This tells you there are keys or words that are used to reference data. For example, under `created_at` we have the time the tweet was authored (in GMT). We access the information as we did above, providing the key or word to look up.

In [None]:
tweet["created_at"]

Explore a little and tell me about the kinds of "metadata" that are packaged by Twitter with a tweet. If you need some help, consult [Twitter's description of their tweet objects. ](https://developer.twitter.com/en/docs/tweets/data-dictionary/overview/tweet-object)

In [None]:
# explore a little here



If you need some help, consult [Twitter's description of their tweet objects. ](https://developer.twitter.com/en/docs/tweets/data-dictionary/overview/tweet-object) There is some notation that we haven't learned yet. When you come across it, take a note and let's talk about it. What did you find?

It's important to keep in mind that tweets have changed a lot since Twitter first launched. The way replies were handled in the metadata changed in 2007, same with retweets. Verified accounts appeared in 2009, along with geotagging of tweets. Each service change potentially had some impact on the metadata that comes along in a tweet.

The point? In this case, as in many data collection efforts you might be part of, the data definition is not stable but might change over time. The facts we have about each tweet look different in 2020 than they did in 2006.

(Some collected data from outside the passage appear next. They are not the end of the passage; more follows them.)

-- ==== Sys2Proof/Machine/State.lean ====
section
/-! DEFINITION. The state of the machine: the block's registers (R24, R44), and beside them what stands at its
three interfaces when a step begins (R20): the reset input, the image behind the image port, the host's accesses
still to come and the data of the host's last read; and the parameters of R8, which no step changes. -/

namespace Sys2Proof.Machine

/-- Image bytes as (address, byte) pairs in one canonical form (`Memory.wf`). An address that is not listed, and
lies below the image's size, reads as 0x00 (log 3). -/
abbrev Memory := List Host.Cell

/-- The canonical form: addresses strictly rising, and no entry equal to what an unlisted address reads as. -/
abbrev Memory.wf (m : Memory) : Prop :=
  m.Pairwise (fun a b => a.1 < b.1) ∧ ∀ c ∈ m, c.2 ≠ 0x00

/-- What is attached to the image read port (R22): `size` bytes, addresses 0 to `size` - 1. `size` is the
parameter `IMG_SIZE`, the bytes the port can deliver (R8, R242). -/
structure Image where
  size : Nat
  bytes : Memory
  deriving DecidableEq, Repr

/-- The canonical form of an image: its bytes are canonical and none is listed at or above the size. -/
abbrev Image.wf (g : Image) : Prop := g.bytes.wf ∧ ∀ c ∈ g.bytes, c.1 < g.size

/-- The fields of `STATUS` (R29). Bits [31:7] are not storage (R34). -/
structure Status where
  /-- `STATUS.ERR`, bits [3:0] (R30). -/
  err : BitVec 4
  /-- `STATUS.CKOK`, bit [4] (R31). -/
  ckok : Bool
  /-- `STATUS.TRUNC`, bit [5] (R32). -/
  trunc : Bool
  /-- `STATUS.ERRSEEN`, bit [6], sticky (R33). -/
  errSeen : Bool
  deriving DecidableEq, Repr

/-- The errors a command can end with (R200). Not traps and not faults of the machine: they are codes in
`STATUS` (R206). -/
inductive CmdError where
  | headerTooShort
  | invalidMagic
  | invalidLogo
  | invalidHeaderChecksum
  | descriptorError
  | imageRange
  | illegalCommand
  deriving DecidableEq, Repr

/-- The words of the register block by name (R24). -/
inductive PortReg where
  | cmd
  | src
  | val
  | result
  | status
  | imgLen
  | rsv18
  | rsv1C
  deriving DecidableEq, Repr

/-- The width of a host access. Only a word access is defined (R38). -/
inductive AccessSize where
  | byte
  | half
  | word
  deriving DecidableEq, Repr

/-- What can reach the block from outside (R20 to R23): the events a step serves, one a step. Addresses are bus
addresses; the register block begins at `REG_BASE` (R24). -/
inductive HostEvent where
  /-- The host reads the register port (R21). -/
  | read (size : AccessSize) (addr : Nat)
  /-- The host writes the register port (R21). -/
  | write (size : AccessSize) (addr : Nat) (data : Word)
  /-- Reset is asserted (R23, R230). -/
  | assertReset
  /-- Reset is released (R230). -/
  | releaseReset
  /-- Another image is attached to the image port, between two commands (R55, R240): `size` bytes, the listed
  cells at their addresses (a later cell for one address wins) and 0x00 at every other address (log 3). -/
  | attachImage (size : Nat) (cells : List Host.Cell)
  /-- An access by a second host sharing the block (R216). -/
  | secondHost
  deriving DecidableEq, Repr

/-- The machine stops with no fault: an error is a code in `STATUS`, not a trap, and after any command "the block
is ready for the next host access" (R206). So the type has no constructor. -/
inductive Fault where
  deriving DecidableEq, Repr

/-- Where the spec tells a model to refuse. -/
inductive Refusal where
  /-- An instruction whose meaning is not written yet. Raised only by an arm of `exec`; safe. -/
  | notModelled (mnemonic : String)
  /-- Raised by `serve` on a host access that is not an aligned 32-bit access to one of the eight offsets (R38, U8:
  "refuse"). Safe: the spec gives such an access no meaning. -/
  | badAccess
  /-- Raised by `withImage` when a command reads an image address that the image port cannot deliver, so
  `IMG_LEN` > `IMG_SIZE` (R242, U9: "refuse"). Safe: the spec gives such a read no meaning. -/
  | noImageByte
  /-- Raised by `serve` on an access by a second host (R216, U10: "refuse"). Safe: such a platform is outside the
  model. -/
  | secondHost
  deriving DecidableEq, Repr

structure State where
  /-- `SRC` (R25). -/
  src : Byte
  /-- `VAL` (R26). -/
  val : Byte
  /-- `RESULT` (R28). -/
  result : Half
  /-- `STATUS` (R29). -/
  status : Status
  /-- `IMG_LEN` (R35). -/
  imgLen : Word
  /-- The level of the reset input: true while reset is asserted (R23, R230). -/
  inReset : Bool
  /-- The image attached to the image port (R22, R42). Not the block's state: a parameter of its steps that the
  host may replace between two commands (R55). -/
  image : Image
  /-- The host's accesses still to come, oldest first (R21, R60). The model's own field (log 1). -/
  pending : List HostEvent
  /-- The data the last host read returned (R21). The model's own field (log 2). -/
  readData : Word
  /-- The parameters of R8. No step changes them (R42, log 4). -/
  params : Params
  deriving DecidableEq, Repr

/-- The outcome of a command or a step. -/
abbrev Out := Host.Outcome State Fault Refusal

/-- `STATUS` after reset (R44). -/
def Status.reset : Status := { err := 0, ckok := false, trunc := false, errSeen := false }

/-- The machine right after reset: every register at its value of R44, reset released (R230), no image attached
(log 3), no access pending (log 1), nothing read yet (log 2) and the parameters at their defaults (log 4). -/
def State.reset : State :=
  { src := 0x00, val := 0x00, result := 0x0000, status := Status.reset, imgLen := 0x00000000,
    inReset := false, image := { size := 0, bytes := [] }, pending := [], readData := 0,
    params := Config.defaultParams }

end Sys2Proof.Machine
end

**5. From single variables to lists**

It's one thing to store single values (a single number or a single string or a single dictionary), but as we know, we tend to collect a lot of data different aspects of a person or thing in the world - we might offer a survey to 100 people that consists of 10 questions; or we might record facts about the last 100 of Donald Trump's tweets, including the time he tweeted and the number of retweets each earned; or we might consider all the tweets that promote the hashtag `#LearnToCode`. 

A **list** is another built-in data structure used to group information. As its name suggests, it is simply an **ordered collection** of objects. It has a well-defined first entry, a second entry and a last entry. It can hold different kinds of objects in each position. It is constructed using square brackets [ ] (as opposed to the curly braces for a dictionary)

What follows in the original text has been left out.